Of course, my mother inherited the DNA on her chromosome 20 from multiple ancestors whose DNA combined in her parents, a portion of which was inherited by my mother. Mom received one chromosome from each of her parents.
I inherited only one copy of each chromosome (In this case, chromosome 20) from Mom, so the DNA of her two parents was divided and recombined so that I inherited a portion of my maternal chromosome 20 from both of my maternal grandparents.
Identifying Maternal and Paternal Matches
Associating matches with your maternal or paternal side is easy at FamilyTreeDNA because their Family Finder matching does it automatically for you if you upload (or create) a tree and link matches that you can identify to their proper place in your tree.
FamilyTreeDNA then uses that matching segment information from known, identified relatives in your tree to place people who match you both on at least one significant-sized segment in the correct maternal, paternal, (or both) buckets. That’s triangulation, and it happens automatically. All you have to do is click on the Maternal tab to view your triangulated maternal matches. As you can see, I have 1432 matches identified as maternal.
Some other DNA testing companies and third-party tools provide segment information and various types of triangulation information, but they aren’t automated for your entire match list like Family Finder matching at FamilyTreeDNA.

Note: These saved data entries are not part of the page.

/-- spec/10_state.md R36, R38, R41, R32: no transaction, of any size, address or direction, changes DOUT, RES, S, L
or ERR, nor (while the engine is busy) anything a running command reads. (L: log entry 8.) -/
def Obligations.HostCannotDisturbEngine : Prop :=
  ∀ (s : State) (c : Bool) (a : Access),
    (s.access c a).dout = s.dout ∧ (s.access c a).res = s.res ∧ (s.access c a).subkeys = s.subkeys ∧
    (s.access c a).keyWords = s.keyWords ∧ (s.access c a).err = s.err ∧ (s.access c a).resets = s.resets ∧
    (s.busy = true →
      (s.access c a).engine = s.engine ∧ (s.access c a).config = s.config ∧ (s.access c a).din = s.din ∧
      (s.access c a).opa = s.opa ∧ (s.access c a).opb = s.opb ∧ (s.access c a).keybuf = s.keybuf ∧
      (s.access c a).keyValid = s.keyValid)

/-! ## Rules of the whole machine -/

/-- spec/10_state.md R30: KEY_VALID goes from 0 to 1 in a step only when a KS completes with no error in it. -/
def Obligations.KeyValidRisesOnlyByKs : Prop :=
  ∀ s t : State, step s = .next t → s.keyValid = false → t.keyValid = true →
    s.nextInput.rst = false ∧ s.engine = .busy 0x00000001#32 0 ∧ s.wsel ≤ 3 ∧ s.keyLen ≤ 256 ∧ s.rounds ≤ 255 ∧
      t.err = 0x0

/-- spec/10_state.md R32: ERR changes in a step only at a completion or by reset. -/
def Obligations.ErrIsWrittenOnlyAtCompletion : Prop :=
  ∀ s t : State, step s = .next t → t.err ≠ s.err →
    s.nextInput.rst = true ∨ ∃ v, s.engine = .busy v 0

/-- spec/10_state.md R22, R27, R29, spec/70_reset_and_hazards.md R293: the idle engine starts a command in a step only
by a host write of its word to CMD; DONE goes from 0 to 1 in a step only by a completion. -/
def Obligations.CommandsStartByCmdWriteAndEndInDone : Prop :=
  ∀ s t : State, step s = .next t →
    (∀ v n, s.engine = .idle → t.engine = .busy v n →
      ∃ a, s.nextInput = { rst := false, access := some a } ∧ a.write = true ∧ accessTarget a = some .cmd ∧
        a.wdata = v) ∧
    (s.done = false → t.done = true → s.nextInput.rst = false ∧ ∃ v, s.engine = .busy v 0)

/-- spec/10_state.md R31: WBUSY goes from 0 to 1 in a step only when a host write is dropped because a command goes on
running; it goes from 1 to 0 only by a STATUS write with bit 3 set, or by reset. -/
def Obligations.WbusyRecordsDroppedWrites : Prop :=
  ∀ s t : State, step s = .next t →
    (s.wbusy = false → t.wbusy = true →
      ∃ v n a r, s.engine = .busy v (n + 1) ∧ s.nextInput = { rst := false, access := some a } ∧
        a.write = true ∧ accessTarget a = some r ∧ r.isInput) ∧
    (s.wbusy = true → t.wbusy = false →
      s.nextInput.rst = true ∨
      ∃ a, s.nextInput.access = some a ∧ a.write = true ∧ accessTarget a = some .status ∧
        a.wdata.getLsbD 3 = true)
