-- ==== Sys2Proof/Laws/State.lean ====
section
/-! SUPPORT. One lemma for each field after each named update of State, true by unfolding, so that no
later proof unfolds a record update. -/

namespace Sys2Proof.Machine

variable (s : State)

@[simp] theorem State.raise_eq_complete (e : ErrorKind) : s.raise e = s.complete e := rfl

@[simp] theorem State.complete_engine (c : ErrorKind) : (s.complete c).engine = .idle := rfl
@[simp] theorem State.complete_config (c : ErrorKind) : (s.complete c).config = s.config := rfl
@[simp] theorem State.complete_done (c : ErrorKind) : (s.complete c).done = true := rfl
@[simp] theorem State.complete_keyValid (c : ErrorKind) : (s.complete c).keyValid = s.keyValid := rfl
@[simp] theorem State.complete_wbusy (c : ErrorKind) : (s.complete c).wbusy = s.wbusy := rfl
@[simp] theorem State.complete_err (c : ErrorKind) : (s.complete c).err = errorCode c := rfl
@[simp] theorem State.complete_irqEn (c : ErrorKind) : (s.complete c).irqEn = s.irqEn := rfl
@[simp] theorem State.complete_din (c : ErrorKind) : (s.complete c).din = s.din := rfl
@[simp] theorem State.complete_dout (c : ErrorKind) : (s.complete c).dout = s.dout := rfl
@[simp] theorem State.complete_opa (c : ErrorKind) : (s.complete c).opa = s.opa := rfl
@[simp] theorem State.complete_opb (c : ErrorKind) : (s.complete c).opb = s.opb := rfl
@[simp] theorem State.complete_res (c : ErrorKind) : (s.complete c).res = s.res := rfl
@[simp] theorem State.complete_keybuf (c : ErrorKind) : (s.complete c).keybuf = s.keybuf := rfl
@[simp] theorem State.complete_subkeys (c : ErrorKind) : (s.complete c).subkeys = s.subkeys := rfl
@[simp] theorem State.complete_keyWords (c : ErrorKind) : (s.complete c).keyWords = s.keyWords := rfl
@[simp] theorem State.complete_response (c : ErrorKind) : (s.complete c).response = s.response := rfl
@[simp] theorem State.complete_pins (c : ErrorKind) : (s.complete c).pins = s.pins := rfl
@[simp] theorem State.complete_draws (c : ErrorKind) : (s.complete c).draws = s.draws := rfl
@[simp] theorem State.complete_resets (c : ErrorKind) : (s.complete c).resets = s.resets := rfl

@[simp] theorem State.acceptFor_engine (n : Nat) (v : Reg32) : (s.acceptFor n v).engine = .busy v n := rfl
@[simp] theorem State.acceptFor_config (n : Nat) (v : Reg32) : (s.acceptFor n v).config = s.config := rfl
@[simp] theorem State.acceptFor_done (n : Nat) (v : Reg32) : (s.acceptFor n v).done = false := rfl
@[simp] theorem State.acceptFor_keyValid (n : Nat) (v : Reg32) :
    (s.acceptFor n v).keyValid = (s.keyValid && !wordIsKs v) := rfl
@[simp] theorem State.acceptFor_wbusy (n : Nat) (v : Reg32) : (s.acceptFor n v).wbusy = s.wbusy := rfl
@[simp] theorem State.acceptFor_err (n : Nat) (v : Reg32) : (s.acceptFor n v).err = s.err := rfl
@[simp] theorem State.acceptFor_irqEn (n : Nat) (v : Reg32) : (s.acceptFor n v).irqEn = s.irqEn := rfl
@[simp] theorem State.acceptFor_din (n : Nat) (v : Reg32) : (s.acceptFor n v).din = s.din := rfl
@[simp] theorem State.acceptFor_dout (n : Nat) (v : Reg32) : (s.acceptFor n v).dout = s.dout := rfl
@[simp] theorem State.acceptFor_opa (n : Nat) (v : Reg32) : (s.acceptFor n v).opa = s.opa := rfl
@[simp] theorem State.acceptFor_opb (n : Nat) (v : Reg32) : (s.acceptFor n v).opb = s.opb := rfl
@[simp] theorem State.acceptFor_res (n : Nat) (v : Reg32) : (s.acceptFor n v).res = s.res := rfl
@[simp] theorem State.acceptFor_keybuf (n : Nat) (v : Reg32) : (s.acceptFor n v).keybuf = s.keybuf := rfl
@[simp] theorem State.acceptFor_subkeys (n : Nat) (v : Reg32) : (s.acceptFor n v).subkeys = s.subkeys := rfl
@[simp] theorem State.acceptFor_keyWords (n : Nat) (v : Reg32) :
    (s.acceptFor n v).keyWords = s.keyWords := rfl
@[simp] theorem State.acceptFor_response (n : Nat) (v : Reg32) :
    (s.acceptFor n v).response = s.response := rfl
@[simp] theorem State.acceptFor_pins (n : Nat) (v : Reg32) : (s.acceptFor n v).pins = s.pins := rfl
@[simp] theorem State.acceptFor_draws (n : Nat) (v : Reg32) : (s.acceptFor n v).draws = s.draws := rfl
@[simp] theorem State.acceptFor_resets (n : Nat) (v : Reg32) : (s.acceptFor n v).resets = s.resets := rfl

@[simp] theorem State.accept_engine (v : Reg32) : (s.accept v).engine = .busy v (commandLatency v s) := rfl
@[simp] theorem State.accept_config (v : Reg32) : (s.accept v).config = s.config := rfl
@[simp] theorem State.accept_done (v : Reg32) : (s.accept v).done = false := rfl
@[simp] theorem State.accept_keyValid (v : Reg32) : (s.accept v).keyValid = (s.keyValid && !wordIsKs v) := rfl
@[simp] theorem State.accept_wbusy (v : Reg32) : (s.accept v).wbusy = s.wbusy := rfl
@[simp] theorem State.accept_err (v : Reg32) : (s.accept v).err = s.err := rfl
@[simp] theorem State.accept_irqEn (v : Reg32) : (s.accept v).irqEn = s.irqEn := rfl
@[simp] theorem State.accept_din (v : Reg32) : (s.accept v).din = s.din := rfl
@[simp] theorem State.accept_dout (v : Reg32) : (s.accept v).dout = s.dout := rfl
@[simp] theorem State.accept_opa (v : Reg32) : (s.accept v).opa = s.opa := rfl
@[simp] theorem State.accept_opb (v : Reg32) : (s.accept v).opb = s.opb := rfl
@[simp] theorem State.accept_res (v : Reg32) : (s.accept v).res = s.res := rfl
@[simp] theorem State.accept_keybuf (v : Reg32) : (s.accept v).keybuf = s.keybuf := rfl
@[simp] theorem State.accept_subkeys (v : Reg32) : (s.accept v).subkeys = s.subkeys := rfl
@[simp] theorem State.accept_keyWords (v : Reg32) : (s.accept v).keyWords = s.keyWords := rfl
@[simp] theorem State.accept_response (v : Reg32) : (s.accept v).response = s.response := rfl
@[simp] theorem State.accept_pins (v : Reg32) : (s.accept v).pins = s.pins := rfl
@[simp] theorem State.accept_draws (v : Reg32) : (s.accept v).draws = s.draws + 1 := rfl
@[simp] theorem State.accept_resets (v : Reg32) : (s.accept v).resets = s.resets := rfl

@[simp] theorem State.runOn_engine (v : Reg32) (n : Nat) : (s.runOn v n).engine = .busy v n := rfl
@[simp] theorem State.runOn_config (v : Reg32) (n : Nat) : (s.runOn v n).config = s.config := rfl
@[simp] theorem State.runOn_done (v : Reg32) (n : Nat) : (s.runOn v n).done = s.done := rfl
@[simp] theorem State.runOn_keyValid (v : Reg32) (n : Nat) : (s.runOn v n).keyValid = s.keyValid := rfl
@[simp] theorem State.runOn_wbusy (v : Reg32) (n : Nat) : (s.runOn v n).wbusy = s.wbusy := rfl
@[simp] theorem State.runOn_err (v : Reg32) (n : Nat) : (s.runOn v n).err = s.err := rfl
@[simp] theorem State.runOn_irqEn (v : Reg32) (n : Nat) : (s.runOn v n).irqEn = s.irqEn := rfl
@[simp] theorem State.runOn_din (v : Reg32) (n : Nat) : (s.runOn v n).din = s.din := rfl
@[simp] theorem State.runOn_dout (v : Reg32) (n : Nat) : (s.runOn v n).dout = s.dout := rfl
@[simp] theorem State.runOn_opa (v : Reg32) (n : Nat) : (s.runOn v n).opa = s.opa := rfl
@[simp] theorem State.runOn_opb (v : Reg32) (n : Nat) : (s.runOn v n).opb = s.opb := rfl
@[simp] theorem State.runOn_res (v : Reg32) (n : Nat) : (s.runOn v n).res = s.res := rfl
@[simp] theorem State.runOn_keybuf (v : Reg32) (n : Nat) : (s.runOn v n).keybuf = s.keybuf := rfl
@[simp] theorem State.runOn_subkeys (v : Reg32) (n : Nat) : (s.runOn v n).subkeys = s.subkeys := rfl
@[simp] theorem State.runOn_keyWords (v : Reg32) (n : Nat) : (s.runOn v n).keyWords = s.keyWords := rfl
@[simp] theorem State.runOn_response (v : Reg32) (n : Nat) : (s.runOn v n).response = s.response := rfl
@[simp] theorem State.runOn_pins (v : Reg32) (n : Nat) : (s.runOn v n).pins = s.pins := rfl
@[simp] theorem State.runOn_draws (v : Reg32) (n : Nat) : (s.runOn v n).draws = s.draws := rfl
@[simp] theorem State.runOn_resets (v : Reg32) (n : Nat) : (s.runOn v n).resets = s.resets := rfl

@[simp] theorem State.setRes_engine (x : Reg128) : (s.setRes x).engine = s.engine := rfl
@[simp] theorem State.setRes_config (x : Reg128) : (s.setRes x).config = s.config := rfl
@[simp] theorem State.setRes_done (x : Reg128) : (s.setRes x).done = s.done := rfl
@[simp] theorem State.setRes_keyValid (x : Reg128) : (s.setRes x).keyValid = s.keyValid := rfl
@[simp] theorem State.setRes_wbusy (x : Reg128) : (s.setRes x).wbusy = s.wbusy := rfl
@[simp] theorem State.setRes_err (x : Reg128) : (s.setRes x).err = s.err := rfl
@[simp] theorem State.setRes_irqEn (x : Reg128) : (s.setRes x).irqEn = s.irqEn := rfl
@[simp] theorem State.setRes_din (x : Reg128) : (s.setRes x).din = s.din := rfl
@[simp] theorem State.setRes_dout (x : Reg128) : (s.setRes x).dout = s.dout := rfl
@[simp] theorem State.setRes_opa (x : Reg128) : (s.setRes x).opa = s.opa := rfl
@[simp] theorem State.setRes_opb (x : Reg128) : (s.setRes x).opb = s.opb := rfl
@[simp] theorem State.setRes_res (x : Reg128) : (s.setRes x).res = x := rfl
@[simp] theorem State.setRes_keybuf (x : Reg128) : (s.setRes x).keybuf = s.keybuf := rfl
@[simp] theorem State.setRes_subkeys (x : Reg128) : (s.setRes x).subkeys = s.subkeys := rfl
@[simp] theorem State.setRes_keyWords (x : Reg128) : (s.setRes x).keyWords = s.keyWords := rfl
@[simp] theorem State.setRes_response (x : Reg128) : (s.setRes x).response = s.response := rfl
@[simp] theorem State.setRes_pins (x : Reg128) : (s.setRes x).pins = s.pins := rfl
@[simp] theorem State.setRes_draws (x : Reg128) : (s.setRes x).draws = s.draws := rfl
@[simp] theorem State.setRes_resets (x : Reg128) : (s.setRes x).resets = s.resets := rfl

@[simp] theorem State.setOperands_engine (a b : Reg128) : (s.setOperands a b).engine = s.engine := rfl
@[simp] theorem State.setOperands_config (a b : Reg128) : (s.setOperands a b).config = s.config := rfl
@[simp] theorem State.setOperands_done (a b : Reg128) : (s.setOperands a b).done = s.done := rfl
@[simp] theorem State.setOperands_keyValid (a b : Reg128) : (s.setOperands a b).keyValid = s.keyValid := rfl
@[simp] theorem State.setOperands_wbusy (a b : Reg128) : (s.setOperands a b).wbusy = s.wbusy := rfl
@[simp] theorem State.setOperands_err (a b : Reg128) : (s.setOperands a b).err = s.err := rfl
@[simp] theorem State.setOperands_irqEn (a b : Reg128) : (s.setOperands a b).irqEn = s.irqEn := rfl
@[simp] theorem State.setOperands_din (a b : Reg128) : (s.setOperands a b).din = s.din := rfl
@[simp] theorem State.setOperands_dout (a b : Reg128) : (s.setOperands a b).dout = s.dout := rfl
@[simp] theorem State.setOperands_opa (a b : Reg128) : (s.setOperands a b).opa = a := rfl
@[simp] theorem State.setOperands_opb (a b : Reg128) : (s.setOperands a b).opb = b := rfl
@[simp] theorem State.setOperands_res (a b : Reg128) : (s.setOperands a b).res = s.res := rfl
@[simp] theorem State.setOperands_keybuf (a b : Reg128) : (s.setOperands a b).keybuf = s.keybuf := rfl
@[simp] theorem State.setOperands_subkeys (a b : Reg128) : (s.setOperands a b).subkeys = s.subkeys := rfl
@[simp] theorem State.setOperands_keyWords (a b : Reg128) : (s.setOperands a b).keyWords = s.keyWords := rfl
@[simp] theorem State.setOperands_response (a b : Reg128) : (s.setOperands a b).response = s.response := rfl
@[simp] theorem State.setOperands_pins (a b : Reg128) : (s.setOperands a b).pins = s.pins := rfl
@[simp] theorem State.setOperands_draws (a b : Reg128) : (s.setOperands a b).draws = s.draws := rfl
@[simp] theorem State.setOperands_resets (a b : Reg128) : (s.setOperands a b).resets = s.resets := rfl

@[simp] theorem State.setDout_engine (v : Vector Reg32 8) : (s.setDout v).engine = s.engine := rfl
@[simp] theorem State.setDout_config (v : Vector Reg32 8) : (s.setDout v).config = s.config := rfl
@[simp] theorem State.setDout_done (v : Vector Reg32 8) : (s.setDout v).done = s.done := rfl
@[simp] theorem State.setDout_keyValid (v : Vector Reg32 8) : (s.setDout v).keyValid = s.keyValid := rfl
@[simp] theorem State.setDout_wbusy (v : Vector Reg32 8) : (s.setDout v).wbusy = s.wbusy := rfl
@[simp] theorem State.setDout_err (v : Vector Reg32 8) : (s.setDout v).err = s.err := rfl
@[simp] theorem State.setDout_irqEn (v : Vector Reg32 8) : (s.setDout v).irqEn = s.irqEn := rfl
@[simp] theorem State.setDout_din (v : Vector Reg32 8) : (s.setDout v).din = s.din := rfl
@[simp] theorem State.setDout_dout (v : Vector Reg32 8) : (s.setDout v).dout = v := rfl
@[simp] theorem State.setDout_opa (v : Vector Reg32 8) : (s.setDout v).opa = s.opa := rfl
@[simp] theorem State.setDout_opb (v : Vector Reg32 8) : (s.setDout v).opb = s.opb := rfl
@[simp] theorem State.setDout_res (v : Vector Reg32 8) : (s.setDout v).res = s.res := rfl
@[simp] theorem State.setDout_keybuf (v : Vector Reg32 8) : (s.setDout v).keybuf = s.keybuf := rfl
@[simp] theorem State.setDout_subkeys (v : Vector Reg32 8) : (s.setDout v).subkeys = s.subkeys := rfl
@[simp] theorem State.setDout_keyWords (v : Vector Reg32 8) : (s.setDout v).keyWords = s.keyWords := rfl
@[simp] theorem State.setDout_response (v : Vector Reg32 8) : (s.setDout v).response = s.response := rfl
@[simp] theorem State.setDout_pins (v : Vector Reg32 8) : (s.setDout v).pins = s.pins := rfl
@[simp] theorem State.setDout_draws (v : Vector Reg32 8) : (s.setDout v).draws = s.draws := rfl
@[simp] theorem State.setDout_resets (v : Vector Reg32 8) : (s.setDout v).resets = s.resets := rfl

You can read about triangulation in action at MyHeritage, here, 23andMe, here, GEDmatch, here, and DNAPainter, which we’ll use, here. Genetic Affairs AutoKinship tool incorporates triangulation, as does their AutoSegment Triangulation Cluster Tool at GEDmatch. I’ve compiled a reference resource for triangulation, here.
Every DNA testing vendor has people in their database that haven’t tested anyplace else. Your best strategy for finding nested segments and identifying matches to specific ancestors is to test at or transfer your DNA file to every vendor plus GEDmatch where people who test at Ancestry sometimes upload for matching. Ancestry does not provide segment information or a chromosome browser so you’ll sometimes find Ancestry testers have uploaded to GEDmatch, FamilyTreeDNA or MyHeritage where segment information is readily available. I’ve created step-by-step download/upload instructions for all vendors, here.
Generation 2 – Grandparents
In the second generation, meaning that of my grandparents, I inherited portions of my maternal and paternal grandmother’s and grandfather’s chromosomes.
My maternal and paternal chromosomes can be divided into two pieces or groups each, one for each grandparent.
Using DNAPainter, we can see my father’s chromosome 20 on top and my mother’s on the bottom. I have previously identified segments assigned to specific ancestors which are represented by different colors on these chromosomes. You can read more about how to use DNAPainter, here.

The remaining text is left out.